Вышли из моря и в море вернёмся снова,
Прах и вода – вот и глина для новой цели.
Только останется слово, Твоё же Слово,
То, что услышали, то, что сказать успели.
Тихий вечер 1879 года*
Переулком московским семит,
Пробираясь домой, семенит.
А за окнами луковый храп,
А за облаком – луковкой – храм.
А навстречу, калифом на час,
Околоточный.
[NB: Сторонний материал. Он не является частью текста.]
/-- The delay ramps of the slots of a buffer after a command. -/
def delaysAfter (c : Instr) (s : State) (bid : BufId) : List Ramp :=
  match exec c s with
  | .next t => (buf t bid).chain.slots.map (fun sl => sl.voice.a)
  | _ => []

/-- TEMPO 3000 retimes the synced slots (R110); the slot with no region takes the target 1. -/
theorem witness_TempoRequestsSetTempo_paced :
    let c := Instr.tempo { link := .main, tag := 7, payload := [0x0B, 0xB8] }
    delaysAfter c synced .a = [⟨0, 19200, 512⟩, ⟨0, 1, 512⟩] ∧ delaysAfter c synced .b = [⟨0, 9600, 512⟩] := by decide +kernel

theorem witness_TempoRequestsSetTempo :
    let locked : State := withT { midiSource := true, follower := { state := .locked } } run0
    Room .main run0 ∧ Room .main locked ∧ (run0.tmp.midiSource = false ∧ locked.tmp.midiSource = true ∧
      locked.tmp.follower.state = .locked) ∧
    (let s : State := withT { midiSource := true } r0
     s.tmp.midiSource = true ∧ s.tmp.follower.state ≠ .locked ∧ s.aup.clock ≠ .running) ∧
    (run0.aup.clock = .running ∧ run0.tmp.lastTap = none) ∧
    (∀ now ∈ [9599, 9600, 72000, 72001, 96000, 96001],
      let s : State := withT { sampleNo := now, lastTap := some 0, intervals := [24000, 24000, 24000, 24000] } run0
      s.aup.clock = .running ∧ s.tmp.lastTap = some 0 ∧ s.tmp.sampleNo = now) := by unfold Room; decide

theorem witness_FollowerAndBeatEvents :
    (run0.tmp.follower.state = .noClock ∧ run0.tmp.follower.start = none ∧ r0.aup.clock ≠ .running) ∧
    (let f : Follower := { state := .search, start := some 0, count := 23, timer := true }
     f.state ≠ .noClock ∧ f.start = some 0 ∧ f.count < 24 ∧ f.timer = true ∧ f.state = .search) ∧
    (∀ m1 ∈ [none, some 24490, some 24489],
      let f : Follower := { state := .search, start := some 0, count := 24, m1 := m1 }
      let s : State := withT { sampleNo := 24000, follower := f } run0
      s.tmp.follower.state = .search ∧ s.tmp.follower.start = some 0 ∧ s.tmp.follower.count = 24) ∧
    (24490 < ((24000 : Int) - 24490).natAbs * 50 ∧ ((24000 : Int) - 24489).natAbs * 50 ≤ 24489) ∧
    (∀ midi ∈ [false, true], ∀ h ∈ [[], [false, false, false, true], [true, false, false, false]],
      let f : Follower := { state := .locked, start := some 0, count := 24, b := 25000, history := h, timer := true }
      let s : State := withT { midiSource := midi, sampleNo := 24000, follower := f } run0
      s.tmp.follower.state = .locked ∧ s.tmp.midiSource = midi ∧ ¬ f.b < ((24000 : Int) - f.b).natAbs * 25 ∧ f.timer = true ∧
      f.start = some 0 ∧ f.count = 24) ∧
    (let kept := fun (h : List Bool) (d : Bool) => (h ++ [d]).drop ((h ++ [d]).length - 4)
     (kept [false, false, false, true] false).count true = 1 ∧ (kept [true, false, false, false] true).count true = 1 ∧
     (kept [] true).count true = 1 ∧ (kept [false, false, false, true] true).count true = 2) ∧
    (∀ st ∈ [FollowState.search, .locked],
      let s : State := withT { follower := { state := st } } run0
      s.tmp.follower.state ≠ .noClock ∧ s.tmp.follower.start = none ∧ s.aup.clock = .running ∧ ({ s with aup := {} } : State).aup.clock ≠ .running) ∧
    (25000 < ((23999 : Int) - 25000).natAbs * 25) ∧
    (let s := withT { beatDue := true } run0
     s.tmp.beatDue = true ∧ s.aup.clock = .running ∧ s.tmp.midiSource = false) ∧
    (let s := withT { beatDue := true, midiSource := true } run0
     s.tmp.midiSource = true ∧ s.tmp.follower.state ≠ .locked) ∧
    ((withT { beatDue := true } r0).aup.clock ≠ .running ∧ r0.tmp.beatDue = false) := by decide
/-! ### Switches, MIDI and bindings -/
Крут, щукоглаз.
– Кто таков?
– Пейзажист Левитан.
– Пейзажист… покажись, левифан.
Э, да ты ведь пейсатый, кажись,
Ишь, удумал чево, пейзажист…
…………………………………
…………………………………
Переулком знакомым семит
К тихой славе своей семенит,
А за ним, словно эхо, всю жизнь –
пейзажист… пейзажист… пейзажист.
–––
* В этом году, после покушения на Александра II, евреев начали выселять из Москвы, через два года начались еврейские погромы.
Дорога за горизонт
Здесь в феврале зелёные поля,
В траве белеют нити паутины.
Отвалы глины, лужи, колея –
Забытая российская картина.
Цветы пустыни – пасынки весны.
Наступит март – осиротеют маки.
Останутся мечтания и сны,
Те сны, что видят дети и собаки.
Не угадать, какой отмерен срок,
В сухих лесах кукушки не кукуют.
Я выбрал эту Землю, дай мне Бог,
Чтоб детям не пришлось искать другую.
Триптих
Предвестие
Мама, мама, чей же я сын,
Мама?
Плотника или Бога?
Мама, меня одолели сны
такие живые, что можно трогать.
Мама, сейчас говорил с отцом,
с тем, который за облаками.
Мама, мальчишки плюют в лицо,
а вчера кто-то бросил камень.
Мама, слово больнее жала,
Всё равно отвечаю: «Мир вам»…
Молча сына к груди прижала
И заплакала тихо Мирьям.
Примирение
…я любил вас…
…конец всё ближе…
…несть ни эллина…
…ни иудея…
Солнце злыми лучами лижет
Вознесённых на смерть
…злодеев...
Стражник тронул копьём под сердце.
Отозвалось распятье стоном.
Словно рыба в ячейках сети,
Стынет тело в тоске бездонной.
Грудь сочится слезой кровавой.
…Я прощаю, простится мне ли…
Буркнул сторож: «Простится, варвар»,
И копьём надавил сильнее…
Причитание
Я тебя оплакала загодя,
спи, сынок.
Прорастёт слеза сладким снадобьем,
выйдет срок.
По воде ходил словно посуху…
Нынче что ж?
Милосердна смерть, тронет посохом
и уснёшь.
Разнесёт слова твои званые
ветерок.
Я тебя оплакала заново,
спи, сынок.
N* * *
Я тебе не звоню, не пишу,
О тебе я не думаю даже.
Я не трушу, я просто спешу
Затеряться в знакомом пейзаже.
Отпусти ты меня, не мани,
Стало прошлое просто словами…
Я забыл наши ночи и дни,
Я забыл всё, что сказано нами.
Только пепел, зола и песок,
Да судьбы непосильная ноша…
Но стучится, стучится в висок –
«Не бросай меня, милый…»
«Не брошу…»
Соседи
...сосед гуляет один теперь,
выносит мусор, занятие всё же…
Перебирает список потерь:
пусто вокруг и на сердце тоже.
Знает: всему истекает срок,
месяц прошёл…
и второй ...
и третий...
Забрал её Бог;
а его не приметил.
И он сомневается,
жив ли Бог.
…………………………………………
При встрече желали доброго вечера –
обычно встречались на склоне суток…
Теперь мне ответить соседу нечего,
будто в этом и мой проступок.
Набережная. Февраль
Этюд
Волны предшествуют ритмам, размерам, звукам.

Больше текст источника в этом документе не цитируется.